​Venezuela’s currency is so worthless that people don’t count it but weight it

The Inflation rate in Venezuela is predictable to be 720 % this year, with the biggest Bolivar bank note now to be valued at just US5 cents on the black market. Few shop cashiers reported that they have started weighing rather than counting the pack of cash which consumers offer to them, and normal size purse have become useless in the South American regions. Many citizens now carry a large amount of cash in handbags, money belts, or backpacks instead of wallets. The scene shows hyperinflation and its effects.

In 2014, the dropping international oil prices destroyed the economy of Venezuela.

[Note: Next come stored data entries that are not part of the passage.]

/-- Selectors and field of a DAN1 offset, for a match of length `len` (46_dan1_dan3.md R297, Emit). -/
def dan1OffsetElems (cfg : Config) (len : Word) (off : Dan1Offset) : List Elem :=
  let near := Elem.bit (!cfg.dan1SelFar)
  let far := Elem.bit cfg.dan1SelFar
  let s3 := if 3 ≤ len then [near] else []
  let s2 := if 2 ≤ len then [near] else []
  match off with
  | .tier4 hi lo => far :: wideElems cfg.wideSplit (hi.setWidth 32) (Params.dan1Width 4 - 8) lo
  | .tier3 v => s3 ++ [far, .byte v]
  | .tier2 u => s3 ++ s2 ++ far :: bitElems (bitsOf (u.setWidth 32) (Params.dan1Width 2))
  | .tier1 u => s3 ++ s2 ++ near :: bitElems (bitsOf (u.setWidth 32) (Params.dan1Width 1))

/-- Prefix and field of a DAN3 offset (R316, R317, Emit). -/
def dan3OffsetElems (c : DecodeCtx) (off : Dan3Offset) : List Elem :=
  match off with
  | .one => [.bit false]
  | .two u => .bit true :: bitElems (bitsOf (u.setWidth 32) 1)
  | .tierA u => bitElems c.cfg.dan3Prefix.tierA ++ bitElems (bitsOf (u.setWidth 32) 5)
  | .tierB v => bitElems c.cfg.dan3Prefix.tierB ++ [.byte v]
  | .tierC hi lo =>
    bitElems c.cfg.dan3Prefix.tierC ++ wideElems c.cfg.wideSplit (hi.setWidth 32) (c.subset.toNat + 1) lo

/-- `n` zero bits. -/
def zeroElems (n : Nat) : List Elem := bitElems (List.replicate n false)

/-- THE TOKEN ENCODER: the elements of a token up to where its rule begins to act, by the Emit lines of files 44 to 49. What its rule
fetches while it acts follows them in the stream: a run's payload bytes, ZX0's state bit, and the rest of the length code of `ZX0.MATCH`, whose first bit is
`bo[0]`. `tokenElems` of Machine/Emit.lean has the whole token. A command has no elements. -/
def encodeElems (c : DecodeCtx) : Instr → List Elem
  | .reset | .regRead _ | .regWrite _ _ | .abort | .srcWrite _ _ | .outRead _ | .mlenRead _ => []
  | .bwInit | .writeBit _ | .writeByte _ | .writeBits _ _ | .wSetBacktrack | .flush => []
  | .brInit | .readBit | .readByte | .readBits _ | .rSetBacktrack => []
  | .egWrite _ | .egRead _ | .igWrite _ _ | .igRead _ _ | .bbgWrite _ | .bbgRead | .gammaBits _ => []
  | .msInit | .msInsert _ | .msWalk _ | .msLinear _ | .msStepRun => []
  | .tdStart | .tdStep | .tdRun => []
  | .mdkRaw n => [.byte (n.setWidth 8)]
  | .mdkRle n v => [.byte (0x80 ||| n.setWidth 8), .byte v]
  | .mdkEnd => [.byte 0xFF]
  | .lzfLrun n => [.byte (n.setWidth 8)]
  | .lzfShort control hi lo => [.byte (control ++ hi), .byte lo]
  | .lzfLong hi len9 lo => [.byte (0xE0 ||| hi.setWidth 8), .byte len9, .byte lo]
  | .lzfEnd => [.byte 0xFF]
  | .pltQ u => bitElems (bitsOf (u.setWidth 32) 3)
  | .pltFirst v => [.byte v]
  | .pltLit v => [.bit false, .byte v]
  | .pltMatch g bo extra =>
    .bit true :: bitElems (igCode c.cfg false false g) ++ .byte bo ::
      (if bo < 128 then [] else bitElems (bitsOf (extra.setWidth 32) (Params.pletterExtra c.q.toNat)))
  | .pltEnd => .bit true :: (bitElems ((List.replicate (floorLog2 c.sentinel.toNat)
      [c.cfg.igCont, true]).flatten) ++ [.bit true])
  | .dan1First v => [.byte v]
  | .dan1Lit v => [.bit true, .byte v]
  | .dan1Match len off => .bit false :: bitElems (egCode len) ++ dan1OffsetElems c.cfg len off
  | .dan1Raw n => .bit false :: zeroElems Params.zeroLimit16 ++ [.bit true, .byte n]
  | .dan1End => .bit false :: zeroElems Params.zeroLimit16 ++ [.bit false]
  | .dan3Subset n => bitElems (bitsOf 0xFE (n.toNat + 1))
  | .dan3First v => [.byte v]
  | .dan3Lit v => [.bit true, .byte v]
  | .dan3Match len off => .bit false :: bitElems (egCode len) ++ dan3OffsetElems c off
  | .dan3Raw n => .bit false :: zeroElems c.cfg.dan3ZeroLimit ++ [.bit true, .byte n]
  | .dan3End => .bit false :: zeroElems c.cfg.dan3ZeroLimit ++ [.bit false]
  | .zx7First v => [.byte v]
  | .zx7Lit v => [.bit false, .byte v]
  | .zx7Match g bo high =>
    .bit true :: bitElems (egCode g) ++ .byte bo ::
      (if bo < 128 then [] else bitElems (bitsOf (high.setWidth 32) 4))
  | .zx7End => .bit true :: zeroElems Params.zeroLimit16 ++ [.bit true]
  | .zx0Lits n => bitElems (igCode c.cfg false c.bw n)
  | .zx0Rep n => bitElems (igCode c.cfg false c.bw n)
  | .zx0Match msb bo => bitElems (igCode c.cfg c.inv c.bw msb) ++ [.byte bo]
  | .zx0End => bitElems (igCode c.cfg c.inv c.bw Params.zx0EofMsb)
  | .bbLen n => [.byte (n.setWidth 8), .byte (n.extractLsb' 8 8), .byte (n.extractLsb' 16 8), .byte (n.extractLsb' 24 8)]
  | .bbLit v => [.bit false, .byte v]
  | .bbMatch d hi g =>
    .bit true :: .byte d :: (if d < 128 then [] else bitElems (bitsOf (hi.setWidth 32) 4)) ++ bitElems (bbgCode g)
  | .bbEnd => .bit true :: .byte 0x00 :: (bitElems (List.replicate Params.bbGammaLimit true) ++ [.bit false])

/-- What the decoder leaves unread of a token it has identified: the last one-bit of `PLT.END` (45_pletter.md R277) and the terminating zero
of `BB.END` (49_bitbuster.md R386); nothing of any other (43_decoder_common.md R219). Each can stand in a bit byte of its own, which is then left over; R224 names this for
BitBuster only and says `R_POS = SRC_LEN` of every other codec, where the model follows R277 (DEDUCED, notes/assumptions/24.md). -/
def unreadElems (i : Instr) : List Elem :=
  if i = .pltEnd then [.bit true] else if i = .bbEnd then [.bit false] else []

/-- The parameters leave every format its meaning: a value has at least the 18 bits of the largest field (131072), DAN3's
limit is a count of zeros `EG_READ` takes as it is, and no DAN3 prefix code is a prefix of another. The defaults do. -/
def Config.sound (cfg : Config) : Bool :=
  let p := cfg.dan3Prefix
  18 ≤ cfg.valBits ∧ 1 ≤ cfg.dan3ZeroLimit ∧ cfg.dan3ZeroLimit ≤ 32 ∧
  p.tierA.isPrefixOf p.tierB = false ∧ p.tierA.isPrefixOf p.tierC = false ∧
  p.tierB.isPrefixOf p.tierA = false ∧ p.tierB.isPrefixOf p.tierC = false ∧
  p.tierC.isPrefixOf p.tierA = false ∧ p.tierC.isPrefixOf p.tierB = false

/-- A well-formed token whose fields this job's widths and limits admit. Pletter's sentinel bounds the value of a match, and its end run spells a sentinel that is a power
of two above 1 (45_pletter.md R277); no other token depends on it. -/
def encodableIn (c : DecodeCtx) (i : Instr) : Bool :=
  i.wf &&
    match i with
    | .pltMatch g _ extra =>
      (c.sentinel = 0 ∨ g < c.sentinel) ∧ g.toNat < 2 ^ c.cfg.valueBits ∧ extra.toNat < 2 ^ Params.pletterExtra c.q.toNat
    | .pltEnd =>
      c.cfg.igCont = true ∧ 2 ≤ c.sentinel ∧ c.sentinel.toNat = 2 ^ floorLog2 c.sentinel.toNat ∧
        c.sentinel.toNat < 2 ^ c.cfg.valueBits
    | .dan3Match len (.tierC hi _) =>
      len.toNat < 2 ^ min c.cfg.dan3ZeroLimit c.cfg.valueBits ∧ hi.toNat < 2 ^ (c.subset.toNat + 1)
    | .dan3Match len _ => len.toNat < 2 ^ min c.cfg.dan3ZeroLimit c.cfg.valueBits
    | .zx0Lits n => n.toNat < 2 ^ c.cfg.valueBits
    | .zx0Rep len => len.toNat < 2 ^ c.cfg.valueBits
    | _ => true

/-! ## The table's numbering -/

/-- A command as one number (notes/assumptions/1.md): `OP` in bits 7:0, `A` in 39:8, `B` in 71:40. -/
def commandOfNat (w : Nat) : Command :=
  ⟨BitVec.ofNat 8 w, BitVec.ofNat 32 (w >>> 8), BitVec.ofNat 32 (w >>> 40)⟩

/-- The bytes of a token's word, the first in bits 7:0, and zeros behind them up to the longest token
that has a word in the table (`MDK.RAW` with 128 payload bytes). -/
def bytesOfNat (w : Nat) : List Byte :=
  (List.range 130).map fun k => BitVec.ofNat 8 (w >>> (8 * k))

/-- The codec whose token a byte is taken for, when it is no `OP`: of the table's byte-token rows that match it, the row with
the most fixed bits (notes/assumptions/17.md). -/
def tableCodec (b : Byte) : Codec :=
  let control := b.extractLsb' 5 3
  if b = 0xFF then .mdkRle
  else if control = 0 ∨ control = 7 then .lzf
  else .mdkRle

/-- The decoder's context for a table word: the job `State.reset` would start. -/
def tableCtx : DecodeCtx :=
  { cfg := Config.standard, q := 0, sentinel := 0, subset := 0, inv := true, bw := false }

/-- Where the decoder stands for a table word taken as a token. -/
def tableElement (w : Nat) : Element :=
  if tableCodec (BitVec.ofNat 8 w) = .lzf then .lzfToken else .mdkToken

/-- The instruction the decoder reads from a table word: a command where its low byte is an `OP`, else a byte-format token. -/
def decodeTableWord (nbits w : Nat) : Option Instr :=
  let w := w % 2 ^ nbits
  match decodeCommand (commandOfNat w) with
  | .ok i => some i
  | .error _ =>
    match decodeElement (elemPort Unit) tableCtx (tableElement w) ((bytesOfNat w).map .byte) with
    | .ok i _ => some i
    | .raised _ _ => none
    | .stuck _ => none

To fix the issue, President Nicolás Maduro reacted by altering the currency exchange rate and ordered banks to produce more money, which eventually undervalued the cash, while goods prices rose. Jesus Casique, a consulting company executive, told the news site that even this method of weighing cash was not very common everywhere, it was an indication of a monetary disaster. He said that when we start weighing cash instead of counting it shows the rise in inflation. It is worst that Venezuelans don’t realize how terrible it is because the authorities do not announce the facts and figures.

Humberto Gonzalez, who runs a meat and cheese selling shop in the city, said that he uses similar scales to weigh and assess pieces of salty white cheese and the tons of bills which consumers handed over to him. Mr. Gonzalez told Bloomberg that it is a very sad thing and at this point, he believes that the cheese values more. Oil accounts for an amazing 95% of the Venezuela’s exports, and one-fourth of the country’s economy, with the generated revenues fulfilling approximately half the government’s budget. This kind of dependency on only a single export discourages all the other businesses in the country and this is known by economists as Dutch Disease.

When the price of oil in the universal market distorted in 2014 by two-third, Venezuela had nothing much for its backup. So, an ordinary response would have been for the Bolivar to fall. But Mr. Maduro, who died in 2013, as a substitute attempted to alter the exchange rate, generating a gigantic black market for money. Buying dollars and selling them for Bolivars set a feedback loop which increases inflation. The 42-year-old owner of a small newspaper kiosk told that he gently fills a plastic bag with his daily income, approximately 100,000 Bolivar (around £42) in notes of 10, 20, 50 and 100 Bolivars. Venezuela has one of the highest crime rates and he is afraid to lose his money while carrying to another place.

The ATM machines need to be refilled every 4 hours. The value of money dropped to the ground. Bremmer Rodrigues, the owner of a bakery, said that it is difficult to manage his daily hundreds of bills. He hides the cash in his office, stacks in cartons to carry it to the bank. He said if anyone sees him like this, he might be misguided for a drug trader.